LeBron James: An NLP Exploration

Overview

reddit.com/r/nba is the subreddit dedicated to the National Basketball Association (NBA). With over 1,420,000 subscribers at the time of writing - its membership dwarfs all other major American sports leagues' subreddits in size and even the 1,217,000 subscriber-strong r/soccer. Subreddit submissions cover everything from potential recruits playing in the NCAA and for international teams, game threads for all NBA games played, breaking NBA news, speculative questions by redditors, light-hearted jokes, and everything in between.

Unsurprisingly, one of the most well-known players currently playing in the NBA, LeBron James, is the direct or an indirect focus of many forum submissions. This project is geared toward finding more insights about what redditors are talking about when they talk about LeBron.

Natural Language Processing (NLP) techniques are applied to 45,000+ reddit comments from r/nba. The comments are the top 10 reddit posts for any submission with "LeBron" or a derivative of his name in the title. The intent was for these comments to be a proxy for the general sentiment implied by the greater r/nba community, due to the nature of reddit's up and down vote system.

Blog post on the topic can be found here.

Project Design

Upon obtaining the reddit comments, extensive NLP preprocessing techniques such as setting to lowercase, punctuation removal, tokenization, reducing to English words only removing stop words, and stemming. The words are then CountVectorized to move into a term-frequency matrix, and from there various models are applied to achieve exploration goals.

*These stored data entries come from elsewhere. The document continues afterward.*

-- ==== Sys2Proof/Syntax.lean ====
section
/-! DEFINITION. Syntax.lean: the commands of the block, one constructor per row of opcode_table.json, and the types of their
operands. The table gives its rows no operands; those here are what the rules of each row need: who makes an access, which
of them it concerns, the word written, and what the outside world supplies (samples, replies, results of shader programs). The kind of an
access is 0 load, 1 store, 2 fetch; `stale`: four pairs of samples disagreed (R19); `lost`: pulses that met a full slot (R21). -/
namespace Sys2Proof

/-- Who makes a register access (R248, R247): the keeper (world T), a service hart, the manager's function by physical address
(both world N), or the guest of a stall through its BAR0 slot (R218). -/
inductive Who where
  | keeper
  | hart (h : Fin 4)
  | mgr
  | stall (s : Fin 16)
  deriving DecidableEq, Repr

/-- What an island counted in one millisecond (R451): energy in µJ, the activity of stalls 0 to 15, and the island's total
activity, attributed or not. (DESIGN CHOICE, log entry 17) -/
structure IslandEnergy where
  isl : Fin 31
  energy : Nat
  acts : List Nat
  total : Nat
  deriving DecidableEq, Repr

/-- A texture lookup (R175): through entry `entry` of the resource table of draw record `draw` (or of the dispatch), at a layer and a level, of
the texels its filter reads; `again`: the texture cache no longer holds the residency bits it needs, and reads them again (R177). -/
structure TexLook where
  draw : Nat
  entry : Nat
  layer : Nat
  level : Nat
  px : List (Nat × Nat)
  again : Bool
  deriving DecidableEq, Repr

/-- One access that the programs of a unit of the raster engine make (R152, R153): a read or write of stall address space, a texture lookup, or an
instruction that the cluster rejects (R152). -/
inductive GpuAcc where
  | read (sa n : Nat)
  | write (sa : Nat) (bytes : List Byte)
  | tex (look : TexLook)
  | reject
  deriving DecidableEq, Repr

/-- What a core executes of the world extension (R249, R250): an instruction word, or an access to a CSR, a read or a write. (DESIGN CHOICE, log entry 101) -/
inductive WorldOp where
  | word (w : W32)
  | csr (n : BitVec 12) (write : Option W64)
  deriving DecidableEq, Repr

/-- What a configuration request asks of a function (R203): the SR-IOV capability's TotalVFs, First VF Offset and VF Stride; a base address register as it reads
after all ones were written to it; the MSI-X capability's table size, places of table and pending bits, control; or it writes the
control: Enable and Function Mask. (DESIGN CHOICE, log entry 98) -/
inductive CfgReq where
  | totalVfs | firstVf | vfStride
  | bar (k : Fin 6)
  | msixSize | msixTable | msixPba | msixControl
  | setMsix (on mask : Bool)
  deriving DecidableEq, Repr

The goal of this project is to perform NLP techniques on the reddit comments to glean interesting insights. Specifically:

Topic Modeling - derive topics from the comments
Sentiment Analysis - sense the polarity of the comments
Time Series - overlay time series with the initial two goals to see any changes over time and how they map to real-life events

Tools

Python:
- Data cleaning: Pandas, Joblib
- Data analysis: Numpy, Pandas, Scikit-learn, Jupyter
- NLP tools: NLTK, Scikit-learn
- Presentation: Matplotlib, Seaborn
- API: Reddit API, PSAW for Pushshift, PRAW
Google Slides

Data

Reddit has an API I intended to use to gather all my comments. PRAW is a popular wrapper that makes accessing the API simple. Shortly after using PRAW, I learned that reddit only allows the most recent 1000 posts from a subreddit to be obtained. As I hoped to reach back to 2008 and potentially 10,000s or 100,000s of posts, this would not do.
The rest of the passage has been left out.